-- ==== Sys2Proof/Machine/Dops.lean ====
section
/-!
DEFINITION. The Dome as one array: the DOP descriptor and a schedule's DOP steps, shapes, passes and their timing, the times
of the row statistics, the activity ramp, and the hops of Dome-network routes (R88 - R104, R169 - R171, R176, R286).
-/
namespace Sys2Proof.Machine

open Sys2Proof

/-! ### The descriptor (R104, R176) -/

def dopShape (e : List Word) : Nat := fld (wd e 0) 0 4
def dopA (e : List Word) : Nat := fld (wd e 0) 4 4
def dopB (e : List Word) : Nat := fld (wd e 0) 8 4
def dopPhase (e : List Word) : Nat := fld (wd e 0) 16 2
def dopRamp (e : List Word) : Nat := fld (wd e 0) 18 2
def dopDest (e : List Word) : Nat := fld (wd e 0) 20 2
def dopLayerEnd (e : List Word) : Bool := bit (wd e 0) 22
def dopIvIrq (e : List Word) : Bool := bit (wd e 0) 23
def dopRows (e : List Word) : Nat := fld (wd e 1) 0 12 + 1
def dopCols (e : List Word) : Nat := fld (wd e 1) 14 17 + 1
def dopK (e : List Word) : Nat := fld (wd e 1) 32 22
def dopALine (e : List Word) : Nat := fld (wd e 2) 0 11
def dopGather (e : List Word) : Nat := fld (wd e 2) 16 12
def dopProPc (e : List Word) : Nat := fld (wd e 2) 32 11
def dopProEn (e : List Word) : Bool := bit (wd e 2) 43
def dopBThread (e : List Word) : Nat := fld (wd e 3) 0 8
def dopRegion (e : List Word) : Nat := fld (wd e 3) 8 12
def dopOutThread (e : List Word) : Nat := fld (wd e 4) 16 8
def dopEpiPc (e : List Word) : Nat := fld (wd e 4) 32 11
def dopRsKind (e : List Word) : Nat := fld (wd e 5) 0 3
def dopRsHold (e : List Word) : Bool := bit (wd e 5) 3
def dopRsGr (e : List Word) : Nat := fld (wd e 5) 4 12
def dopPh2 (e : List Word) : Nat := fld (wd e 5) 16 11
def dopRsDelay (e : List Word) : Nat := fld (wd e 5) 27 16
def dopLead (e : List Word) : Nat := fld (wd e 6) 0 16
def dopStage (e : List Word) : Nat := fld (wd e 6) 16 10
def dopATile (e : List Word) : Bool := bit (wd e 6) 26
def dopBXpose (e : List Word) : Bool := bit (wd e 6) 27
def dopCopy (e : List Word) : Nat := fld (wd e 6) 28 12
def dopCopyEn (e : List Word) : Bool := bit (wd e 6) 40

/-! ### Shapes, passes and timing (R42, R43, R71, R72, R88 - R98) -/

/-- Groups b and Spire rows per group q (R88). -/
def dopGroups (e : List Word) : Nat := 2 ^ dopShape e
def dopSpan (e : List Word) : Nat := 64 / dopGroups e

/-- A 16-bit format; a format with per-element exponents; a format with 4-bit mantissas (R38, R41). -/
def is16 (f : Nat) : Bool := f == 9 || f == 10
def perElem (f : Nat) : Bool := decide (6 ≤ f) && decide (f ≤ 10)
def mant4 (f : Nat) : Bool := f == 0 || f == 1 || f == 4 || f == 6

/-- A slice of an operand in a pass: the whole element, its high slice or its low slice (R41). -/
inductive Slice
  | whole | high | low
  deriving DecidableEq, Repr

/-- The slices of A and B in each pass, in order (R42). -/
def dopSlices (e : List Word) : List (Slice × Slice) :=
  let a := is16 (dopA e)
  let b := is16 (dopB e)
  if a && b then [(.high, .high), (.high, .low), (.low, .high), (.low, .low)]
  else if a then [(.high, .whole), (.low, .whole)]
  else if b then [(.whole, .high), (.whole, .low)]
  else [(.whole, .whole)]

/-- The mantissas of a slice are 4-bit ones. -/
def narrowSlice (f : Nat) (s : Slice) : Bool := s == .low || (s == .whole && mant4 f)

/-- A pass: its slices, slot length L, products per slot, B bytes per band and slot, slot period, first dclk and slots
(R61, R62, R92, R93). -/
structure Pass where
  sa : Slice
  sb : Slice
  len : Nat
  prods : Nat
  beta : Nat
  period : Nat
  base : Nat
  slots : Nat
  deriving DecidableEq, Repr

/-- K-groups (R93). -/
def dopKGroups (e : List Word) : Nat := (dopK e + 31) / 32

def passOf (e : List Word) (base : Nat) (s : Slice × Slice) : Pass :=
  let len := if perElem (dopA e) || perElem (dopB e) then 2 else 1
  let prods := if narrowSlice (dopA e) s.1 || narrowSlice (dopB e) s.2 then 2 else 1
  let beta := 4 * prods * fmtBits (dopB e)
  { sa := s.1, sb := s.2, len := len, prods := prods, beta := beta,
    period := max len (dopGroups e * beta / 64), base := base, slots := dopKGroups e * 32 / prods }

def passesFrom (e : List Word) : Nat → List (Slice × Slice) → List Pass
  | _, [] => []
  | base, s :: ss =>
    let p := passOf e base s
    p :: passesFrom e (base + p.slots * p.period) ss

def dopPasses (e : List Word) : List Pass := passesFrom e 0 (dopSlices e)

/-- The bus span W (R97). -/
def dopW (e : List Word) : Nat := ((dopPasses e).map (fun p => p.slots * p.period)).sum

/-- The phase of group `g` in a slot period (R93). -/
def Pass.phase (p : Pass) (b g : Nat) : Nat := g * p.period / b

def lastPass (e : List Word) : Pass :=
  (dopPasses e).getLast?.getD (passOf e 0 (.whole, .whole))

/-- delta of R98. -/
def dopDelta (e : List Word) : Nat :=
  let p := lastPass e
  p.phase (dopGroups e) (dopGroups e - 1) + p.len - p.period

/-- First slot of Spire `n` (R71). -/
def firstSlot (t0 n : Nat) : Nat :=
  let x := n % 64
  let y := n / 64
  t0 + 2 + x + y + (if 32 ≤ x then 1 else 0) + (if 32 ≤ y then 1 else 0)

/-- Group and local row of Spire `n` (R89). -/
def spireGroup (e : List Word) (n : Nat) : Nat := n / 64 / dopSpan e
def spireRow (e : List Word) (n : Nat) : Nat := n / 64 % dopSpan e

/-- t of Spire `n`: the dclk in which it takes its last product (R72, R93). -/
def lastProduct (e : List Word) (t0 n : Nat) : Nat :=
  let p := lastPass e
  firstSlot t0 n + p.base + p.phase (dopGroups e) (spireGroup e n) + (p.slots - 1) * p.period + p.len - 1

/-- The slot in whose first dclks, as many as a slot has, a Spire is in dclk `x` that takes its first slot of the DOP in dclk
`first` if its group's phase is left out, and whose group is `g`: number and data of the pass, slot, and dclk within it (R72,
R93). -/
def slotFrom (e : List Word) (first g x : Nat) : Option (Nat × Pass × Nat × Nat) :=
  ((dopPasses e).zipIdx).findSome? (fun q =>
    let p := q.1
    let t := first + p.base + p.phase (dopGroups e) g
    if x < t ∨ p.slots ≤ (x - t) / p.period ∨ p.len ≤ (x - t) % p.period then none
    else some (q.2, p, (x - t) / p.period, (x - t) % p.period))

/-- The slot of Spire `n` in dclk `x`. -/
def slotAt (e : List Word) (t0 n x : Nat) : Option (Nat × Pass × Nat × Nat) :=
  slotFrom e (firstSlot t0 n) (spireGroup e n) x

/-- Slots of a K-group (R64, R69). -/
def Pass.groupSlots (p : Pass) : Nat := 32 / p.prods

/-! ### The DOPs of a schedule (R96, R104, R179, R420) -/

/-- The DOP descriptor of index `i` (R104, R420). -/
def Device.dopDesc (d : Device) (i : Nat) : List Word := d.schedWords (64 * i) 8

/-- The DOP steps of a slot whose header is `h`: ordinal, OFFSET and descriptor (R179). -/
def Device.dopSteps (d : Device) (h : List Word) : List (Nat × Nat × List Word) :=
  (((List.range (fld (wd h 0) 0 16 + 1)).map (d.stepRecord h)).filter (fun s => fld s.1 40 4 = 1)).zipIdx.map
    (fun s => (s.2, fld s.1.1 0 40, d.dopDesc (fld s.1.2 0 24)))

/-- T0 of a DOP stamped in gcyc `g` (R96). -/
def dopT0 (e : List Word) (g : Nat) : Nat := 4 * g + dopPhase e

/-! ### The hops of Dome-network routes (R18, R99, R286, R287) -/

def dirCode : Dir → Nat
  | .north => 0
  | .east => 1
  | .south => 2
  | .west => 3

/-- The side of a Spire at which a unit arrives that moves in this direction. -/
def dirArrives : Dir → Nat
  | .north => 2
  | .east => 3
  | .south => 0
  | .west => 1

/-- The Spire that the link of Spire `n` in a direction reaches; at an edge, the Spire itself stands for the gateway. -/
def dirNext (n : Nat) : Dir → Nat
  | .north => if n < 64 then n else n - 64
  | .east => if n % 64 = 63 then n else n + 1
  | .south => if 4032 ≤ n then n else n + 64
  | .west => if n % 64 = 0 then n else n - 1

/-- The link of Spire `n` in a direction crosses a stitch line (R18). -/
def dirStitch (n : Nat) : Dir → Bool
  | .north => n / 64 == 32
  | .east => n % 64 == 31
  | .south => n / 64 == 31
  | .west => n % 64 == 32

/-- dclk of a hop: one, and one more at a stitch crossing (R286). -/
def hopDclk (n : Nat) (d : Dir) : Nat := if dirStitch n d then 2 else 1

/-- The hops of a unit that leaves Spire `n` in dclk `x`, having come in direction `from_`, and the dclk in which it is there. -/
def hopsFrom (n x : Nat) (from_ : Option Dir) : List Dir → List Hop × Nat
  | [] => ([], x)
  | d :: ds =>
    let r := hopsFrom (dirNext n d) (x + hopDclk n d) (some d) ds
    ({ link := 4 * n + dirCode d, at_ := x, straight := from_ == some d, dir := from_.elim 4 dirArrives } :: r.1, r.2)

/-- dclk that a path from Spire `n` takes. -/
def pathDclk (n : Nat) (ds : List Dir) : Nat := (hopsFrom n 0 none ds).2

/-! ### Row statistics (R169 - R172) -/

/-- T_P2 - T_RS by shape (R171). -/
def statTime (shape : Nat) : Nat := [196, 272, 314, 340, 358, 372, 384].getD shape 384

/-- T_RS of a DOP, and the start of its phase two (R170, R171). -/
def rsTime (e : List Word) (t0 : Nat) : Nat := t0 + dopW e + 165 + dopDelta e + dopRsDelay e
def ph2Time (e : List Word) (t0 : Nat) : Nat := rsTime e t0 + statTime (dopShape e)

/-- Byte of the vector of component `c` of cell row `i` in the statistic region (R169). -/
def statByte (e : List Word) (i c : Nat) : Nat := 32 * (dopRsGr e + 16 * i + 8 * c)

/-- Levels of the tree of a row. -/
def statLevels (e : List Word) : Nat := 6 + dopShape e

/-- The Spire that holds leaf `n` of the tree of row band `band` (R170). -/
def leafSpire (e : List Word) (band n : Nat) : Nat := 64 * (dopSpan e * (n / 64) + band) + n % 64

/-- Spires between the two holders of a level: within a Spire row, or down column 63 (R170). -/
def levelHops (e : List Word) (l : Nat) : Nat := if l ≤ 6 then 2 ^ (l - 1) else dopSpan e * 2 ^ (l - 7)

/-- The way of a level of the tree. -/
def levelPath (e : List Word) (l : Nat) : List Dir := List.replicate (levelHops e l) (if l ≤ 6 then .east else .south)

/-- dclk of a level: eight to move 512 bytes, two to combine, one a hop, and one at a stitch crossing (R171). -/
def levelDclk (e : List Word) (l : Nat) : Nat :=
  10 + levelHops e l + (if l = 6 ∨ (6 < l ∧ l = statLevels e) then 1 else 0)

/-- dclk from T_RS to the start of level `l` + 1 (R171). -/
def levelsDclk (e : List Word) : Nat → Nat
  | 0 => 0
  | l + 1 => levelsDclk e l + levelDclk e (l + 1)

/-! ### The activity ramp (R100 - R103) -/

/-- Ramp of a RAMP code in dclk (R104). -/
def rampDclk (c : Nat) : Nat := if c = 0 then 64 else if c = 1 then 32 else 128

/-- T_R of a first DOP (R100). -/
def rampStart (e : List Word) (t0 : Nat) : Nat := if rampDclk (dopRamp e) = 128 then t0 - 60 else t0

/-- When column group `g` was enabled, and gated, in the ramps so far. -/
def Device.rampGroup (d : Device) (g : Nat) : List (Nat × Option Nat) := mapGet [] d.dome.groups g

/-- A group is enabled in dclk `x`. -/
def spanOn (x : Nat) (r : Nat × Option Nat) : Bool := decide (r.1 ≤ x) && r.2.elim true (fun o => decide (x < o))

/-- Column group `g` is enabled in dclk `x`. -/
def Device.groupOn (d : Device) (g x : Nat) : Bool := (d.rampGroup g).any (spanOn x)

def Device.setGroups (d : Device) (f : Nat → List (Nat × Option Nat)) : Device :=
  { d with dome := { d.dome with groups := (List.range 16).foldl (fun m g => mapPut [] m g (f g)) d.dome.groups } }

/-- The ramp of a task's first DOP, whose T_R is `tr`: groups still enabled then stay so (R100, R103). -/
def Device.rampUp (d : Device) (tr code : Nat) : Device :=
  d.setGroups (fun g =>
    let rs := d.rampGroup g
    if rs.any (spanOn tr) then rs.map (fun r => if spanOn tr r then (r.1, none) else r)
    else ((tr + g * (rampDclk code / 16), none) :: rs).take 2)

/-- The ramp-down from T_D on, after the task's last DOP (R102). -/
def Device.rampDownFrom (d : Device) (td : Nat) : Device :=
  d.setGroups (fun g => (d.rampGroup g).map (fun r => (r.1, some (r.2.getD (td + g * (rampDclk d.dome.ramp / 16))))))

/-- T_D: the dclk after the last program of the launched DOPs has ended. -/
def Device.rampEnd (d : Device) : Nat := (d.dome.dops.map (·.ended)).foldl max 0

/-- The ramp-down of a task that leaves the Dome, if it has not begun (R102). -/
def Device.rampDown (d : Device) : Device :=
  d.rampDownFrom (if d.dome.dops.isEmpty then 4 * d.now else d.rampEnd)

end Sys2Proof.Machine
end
--
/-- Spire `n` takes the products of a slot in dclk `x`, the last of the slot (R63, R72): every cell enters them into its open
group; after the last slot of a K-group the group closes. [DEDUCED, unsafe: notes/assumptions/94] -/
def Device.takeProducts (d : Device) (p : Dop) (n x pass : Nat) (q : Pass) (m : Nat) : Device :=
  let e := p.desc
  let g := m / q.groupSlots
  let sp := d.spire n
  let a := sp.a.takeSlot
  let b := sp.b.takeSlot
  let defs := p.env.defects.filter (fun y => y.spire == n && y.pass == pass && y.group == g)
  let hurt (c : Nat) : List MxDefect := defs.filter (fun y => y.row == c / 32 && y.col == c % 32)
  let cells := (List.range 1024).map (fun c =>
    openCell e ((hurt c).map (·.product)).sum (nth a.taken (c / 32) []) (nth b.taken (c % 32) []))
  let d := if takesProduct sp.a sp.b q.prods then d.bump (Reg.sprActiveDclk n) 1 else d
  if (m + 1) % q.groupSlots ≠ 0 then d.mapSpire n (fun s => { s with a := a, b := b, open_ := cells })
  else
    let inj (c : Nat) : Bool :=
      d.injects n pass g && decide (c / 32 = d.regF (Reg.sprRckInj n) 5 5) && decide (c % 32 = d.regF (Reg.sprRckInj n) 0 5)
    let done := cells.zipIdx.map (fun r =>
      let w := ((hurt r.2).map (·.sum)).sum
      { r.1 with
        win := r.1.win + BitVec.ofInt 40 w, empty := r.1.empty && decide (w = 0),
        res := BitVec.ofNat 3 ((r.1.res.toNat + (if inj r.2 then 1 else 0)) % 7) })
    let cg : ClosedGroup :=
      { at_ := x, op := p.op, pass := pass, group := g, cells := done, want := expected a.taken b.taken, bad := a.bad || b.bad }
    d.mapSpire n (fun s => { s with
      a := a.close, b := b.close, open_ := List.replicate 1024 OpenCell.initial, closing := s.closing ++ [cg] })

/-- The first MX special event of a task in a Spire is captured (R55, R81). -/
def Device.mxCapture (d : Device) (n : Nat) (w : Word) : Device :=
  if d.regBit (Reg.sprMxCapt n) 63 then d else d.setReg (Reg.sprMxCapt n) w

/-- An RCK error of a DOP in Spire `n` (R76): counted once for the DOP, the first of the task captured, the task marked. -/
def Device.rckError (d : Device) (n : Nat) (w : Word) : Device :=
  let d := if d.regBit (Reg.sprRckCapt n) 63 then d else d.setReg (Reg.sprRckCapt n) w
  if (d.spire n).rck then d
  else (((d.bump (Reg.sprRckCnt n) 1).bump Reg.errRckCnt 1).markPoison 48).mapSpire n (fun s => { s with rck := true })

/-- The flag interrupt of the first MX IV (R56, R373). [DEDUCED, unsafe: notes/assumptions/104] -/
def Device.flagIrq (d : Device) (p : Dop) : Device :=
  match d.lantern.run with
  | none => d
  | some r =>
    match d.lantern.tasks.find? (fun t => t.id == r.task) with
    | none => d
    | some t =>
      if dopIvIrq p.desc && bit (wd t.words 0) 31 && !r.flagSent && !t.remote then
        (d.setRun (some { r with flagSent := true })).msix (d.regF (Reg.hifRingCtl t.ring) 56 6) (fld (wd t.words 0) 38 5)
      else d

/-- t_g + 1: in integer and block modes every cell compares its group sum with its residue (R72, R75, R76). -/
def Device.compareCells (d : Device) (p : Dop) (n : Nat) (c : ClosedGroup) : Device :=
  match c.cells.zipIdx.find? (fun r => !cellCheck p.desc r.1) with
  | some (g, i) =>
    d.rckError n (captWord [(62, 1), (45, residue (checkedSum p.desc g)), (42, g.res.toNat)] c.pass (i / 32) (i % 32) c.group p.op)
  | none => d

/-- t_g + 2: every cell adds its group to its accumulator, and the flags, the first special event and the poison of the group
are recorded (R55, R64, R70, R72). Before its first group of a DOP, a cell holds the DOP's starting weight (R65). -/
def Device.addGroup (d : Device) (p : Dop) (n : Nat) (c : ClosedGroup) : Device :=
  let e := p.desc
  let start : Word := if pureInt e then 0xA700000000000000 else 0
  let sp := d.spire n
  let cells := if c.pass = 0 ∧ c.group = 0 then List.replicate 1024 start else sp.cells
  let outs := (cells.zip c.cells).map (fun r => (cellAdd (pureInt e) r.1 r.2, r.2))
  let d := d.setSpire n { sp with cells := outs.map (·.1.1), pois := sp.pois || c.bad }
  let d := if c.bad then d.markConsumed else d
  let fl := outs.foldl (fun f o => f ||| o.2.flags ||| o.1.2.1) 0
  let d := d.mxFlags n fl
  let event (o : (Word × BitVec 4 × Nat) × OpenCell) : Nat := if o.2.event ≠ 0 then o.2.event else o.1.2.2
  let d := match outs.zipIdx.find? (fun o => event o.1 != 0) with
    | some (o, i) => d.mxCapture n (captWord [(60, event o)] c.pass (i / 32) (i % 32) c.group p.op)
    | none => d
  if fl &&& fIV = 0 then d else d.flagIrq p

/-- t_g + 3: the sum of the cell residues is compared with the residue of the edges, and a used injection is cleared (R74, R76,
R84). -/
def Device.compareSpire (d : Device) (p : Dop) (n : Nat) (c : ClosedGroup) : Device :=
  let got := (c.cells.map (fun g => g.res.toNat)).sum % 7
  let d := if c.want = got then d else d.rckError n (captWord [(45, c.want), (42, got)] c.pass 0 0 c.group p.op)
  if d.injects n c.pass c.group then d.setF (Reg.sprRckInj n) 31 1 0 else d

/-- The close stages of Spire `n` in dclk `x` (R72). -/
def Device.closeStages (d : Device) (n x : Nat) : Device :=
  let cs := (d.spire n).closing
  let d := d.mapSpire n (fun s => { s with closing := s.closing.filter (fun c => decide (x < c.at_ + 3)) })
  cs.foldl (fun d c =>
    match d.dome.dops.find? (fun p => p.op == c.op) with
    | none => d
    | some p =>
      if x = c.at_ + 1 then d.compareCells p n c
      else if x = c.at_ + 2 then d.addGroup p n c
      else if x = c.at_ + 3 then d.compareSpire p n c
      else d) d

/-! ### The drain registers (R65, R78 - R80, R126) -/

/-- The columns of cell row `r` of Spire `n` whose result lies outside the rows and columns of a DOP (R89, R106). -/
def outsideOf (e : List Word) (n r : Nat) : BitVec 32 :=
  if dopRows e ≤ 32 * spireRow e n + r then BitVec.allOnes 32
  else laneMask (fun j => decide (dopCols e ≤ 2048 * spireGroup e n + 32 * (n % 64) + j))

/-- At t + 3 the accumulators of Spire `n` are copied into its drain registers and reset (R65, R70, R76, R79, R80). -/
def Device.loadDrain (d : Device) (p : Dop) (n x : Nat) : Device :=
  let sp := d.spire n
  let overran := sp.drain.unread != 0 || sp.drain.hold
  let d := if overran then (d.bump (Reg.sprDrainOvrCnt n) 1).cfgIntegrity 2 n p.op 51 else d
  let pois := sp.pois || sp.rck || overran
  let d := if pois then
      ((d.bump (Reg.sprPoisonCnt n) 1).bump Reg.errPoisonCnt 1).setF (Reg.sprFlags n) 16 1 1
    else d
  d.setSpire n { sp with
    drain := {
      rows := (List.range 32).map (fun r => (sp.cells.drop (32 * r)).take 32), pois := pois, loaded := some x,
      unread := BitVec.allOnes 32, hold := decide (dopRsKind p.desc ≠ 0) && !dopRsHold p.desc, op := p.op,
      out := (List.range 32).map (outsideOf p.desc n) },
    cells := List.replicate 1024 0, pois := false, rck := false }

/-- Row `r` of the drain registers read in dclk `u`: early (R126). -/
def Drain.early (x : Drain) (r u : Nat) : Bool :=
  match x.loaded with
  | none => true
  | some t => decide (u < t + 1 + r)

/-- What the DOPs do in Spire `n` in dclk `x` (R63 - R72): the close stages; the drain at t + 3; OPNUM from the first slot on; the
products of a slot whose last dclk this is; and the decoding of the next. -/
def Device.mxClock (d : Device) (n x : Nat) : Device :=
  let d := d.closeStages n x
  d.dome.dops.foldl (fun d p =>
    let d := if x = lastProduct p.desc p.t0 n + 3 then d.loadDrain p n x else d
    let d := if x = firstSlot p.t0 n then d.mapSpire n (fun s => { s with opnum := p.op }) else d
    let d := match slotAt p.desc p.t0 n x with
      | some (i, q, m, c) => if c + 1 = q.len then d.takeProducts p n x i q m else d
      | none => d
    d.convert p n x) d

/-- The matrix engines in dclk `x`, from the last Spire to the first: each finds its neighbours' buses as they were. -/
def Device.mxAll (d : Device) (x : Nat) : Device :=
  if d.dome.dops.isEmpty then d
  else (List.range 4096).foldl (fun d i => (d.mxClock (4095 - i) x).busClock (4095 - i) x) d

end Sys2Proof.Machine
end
---
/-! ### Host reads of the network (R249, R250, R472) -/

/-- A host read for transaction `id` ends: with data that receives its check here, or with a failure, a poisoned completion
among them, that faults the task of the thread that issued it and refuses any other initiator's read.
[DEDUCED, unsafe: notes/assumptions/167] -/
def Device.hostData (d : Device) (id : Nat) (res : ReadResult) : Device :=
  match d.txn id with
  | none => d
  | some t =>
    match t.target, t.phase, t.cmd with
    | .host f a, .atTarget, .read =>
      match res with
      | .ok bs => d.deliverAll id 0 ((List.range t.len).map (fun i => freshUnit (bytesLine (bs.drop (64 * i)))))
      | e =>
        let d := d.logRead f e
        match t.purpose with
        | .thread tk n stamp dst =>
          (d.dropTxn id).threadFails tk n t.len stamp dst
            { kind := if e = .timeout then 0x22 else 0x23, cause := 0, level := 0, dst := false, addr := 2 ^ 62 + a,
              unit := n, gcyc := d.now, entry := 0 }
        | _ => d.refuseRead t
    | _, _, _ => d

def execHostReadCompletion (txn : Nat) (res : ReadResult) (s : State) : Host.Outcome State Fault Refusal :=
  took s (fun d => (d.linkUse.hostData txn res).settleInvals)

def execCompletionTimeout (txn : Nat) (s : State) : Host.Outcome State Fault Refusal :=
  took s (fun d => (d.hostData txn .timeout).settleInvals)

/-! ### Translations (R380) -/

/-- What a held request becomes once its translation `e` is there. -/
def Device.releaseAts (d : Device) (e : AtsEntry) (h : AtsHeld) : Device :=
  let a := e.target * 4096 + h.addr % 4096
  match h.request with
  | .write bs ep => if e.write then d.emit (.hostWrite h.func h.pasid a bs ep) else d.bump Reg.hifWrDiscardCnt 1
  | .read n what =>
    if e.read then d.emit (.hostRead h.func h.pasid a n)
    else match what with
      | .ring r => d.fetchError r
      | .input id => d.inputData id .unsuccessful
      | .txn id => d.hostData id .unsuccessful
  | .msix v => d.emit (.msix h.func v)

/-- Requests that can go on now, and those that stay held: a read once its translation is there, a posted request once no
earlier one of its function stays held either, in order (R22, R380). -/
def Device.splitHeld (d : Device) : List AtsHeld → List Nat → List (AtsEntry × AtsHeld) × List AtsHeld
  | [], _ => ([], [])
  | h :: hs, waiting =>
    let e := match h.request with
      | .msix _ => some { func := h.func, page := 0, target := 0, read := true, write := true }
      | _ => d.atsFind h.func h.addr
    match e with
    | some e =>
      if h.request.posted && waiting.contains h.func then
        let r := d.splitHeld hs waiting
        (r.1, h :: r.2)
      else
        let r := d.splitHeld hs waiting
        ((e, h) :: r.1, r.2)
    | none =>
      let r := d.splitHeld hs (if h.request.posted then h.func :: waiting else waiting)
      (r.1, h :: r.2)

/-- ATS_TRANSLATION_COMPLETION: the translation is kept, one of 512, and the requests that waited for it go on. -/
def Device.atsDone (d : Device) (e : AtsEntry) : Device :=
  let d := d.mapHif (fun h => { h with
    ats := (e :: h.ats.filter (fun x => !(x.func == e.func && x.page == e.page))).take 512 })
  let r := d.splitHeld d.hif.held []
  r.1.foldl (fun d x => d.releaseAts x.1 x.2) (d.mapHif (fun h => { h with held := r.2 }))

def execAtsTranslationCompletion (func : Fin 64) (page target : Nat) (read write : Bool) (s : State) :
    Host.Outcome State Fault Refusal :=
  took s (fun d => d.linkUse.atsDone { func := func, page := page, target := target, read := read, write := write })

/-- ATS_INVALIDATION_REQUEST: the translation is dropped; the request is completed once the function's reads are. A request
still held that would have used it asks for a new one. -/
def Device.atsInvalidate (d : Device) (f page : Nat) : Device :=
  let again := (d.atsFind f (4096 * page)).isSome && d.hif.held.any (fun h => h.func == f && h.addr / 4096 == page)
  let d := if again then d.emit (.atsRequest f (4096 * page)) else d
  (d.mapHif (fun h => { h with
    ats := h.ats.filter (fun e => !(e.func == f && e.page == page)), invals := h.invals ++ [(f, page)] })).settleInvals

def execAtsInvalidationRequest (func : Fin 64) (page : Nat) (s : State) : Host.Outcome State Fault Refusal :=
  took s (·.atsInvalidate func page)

- Exercise instructions: Among the entries above, locate the lines containing "r => d.fetchError r" and "are. A request", and transcribe exactly those two lines and all lines between.

- Result for this task:
      | .ring r => d.fetchError r
      | .input id => d.inputData id .unsuccessful
      | .txn id => d.hostData id .unsuccessful
  | .msix v => d.emit (.msix h.func v)

/-- Requests that can go on now, and those that stay held: a read once its translation is there, a posted request once no
earlier one of its function stays held either, in order (R22, R380). -/
def Device.splitHeld (d : Device) : List AtsHeld → List Nat → List (AtsEntry × AtsHeld) × List AtsHeld
  | [], _ => ([], [])
  | h :: hs, waiting =>
    let e := match h.request with
      | .msix _ => some { func := h.func, page := 0, target := 0, read := true, write := true }
      | _ => d.atsFind h.func h.addr
    match e with
    | some e =>
      if h.request.posted && waiting.contains h.func then
        let r := d.splitHeld hs waiting
        (r.1, h :: r.2)
      else
        let r := d.splitHeld hs waiting
        ((e, h) :: r.1, r.2)
    | none =>
      let r := d.splitHeld hs (if h.request.posted then h.func :: waiting else waiting)
      (r.1, h :: r.2)

/-- ATS_TRANSLATION_COMPLETION: the translation is kept, one of 512, and the requests that waited for it go on. -/
def Device.atsDone (d : Device) (e : AtsEntry) : Device :=
  let d := d.mapHif (fun h => { h with
    ats := (e :: h.ats.filter (fun x => !(x.func == e.func && x.page == e.page))).take 512 })
  let r := d.splitHeld d.hif.held []
  r.1.foldl (fun d x => d.releaseAts x.1 x.2) (d.mapHif (fun h => { h with held := r.2 }))

def execAtsTranslationCompletion (func : Fin 64) (page target : Nat) (read write : Bool) (s : State) :
    Host.Outcome State Fault Refusal :=
  took s (fun d => d.linkUse.atsDone { func := func, page := page, target := target, read := read, write := write })

/-- ATS_INVALIDATION_REQUEST: the translation is dropped; the request is completed once the function's reads are. A request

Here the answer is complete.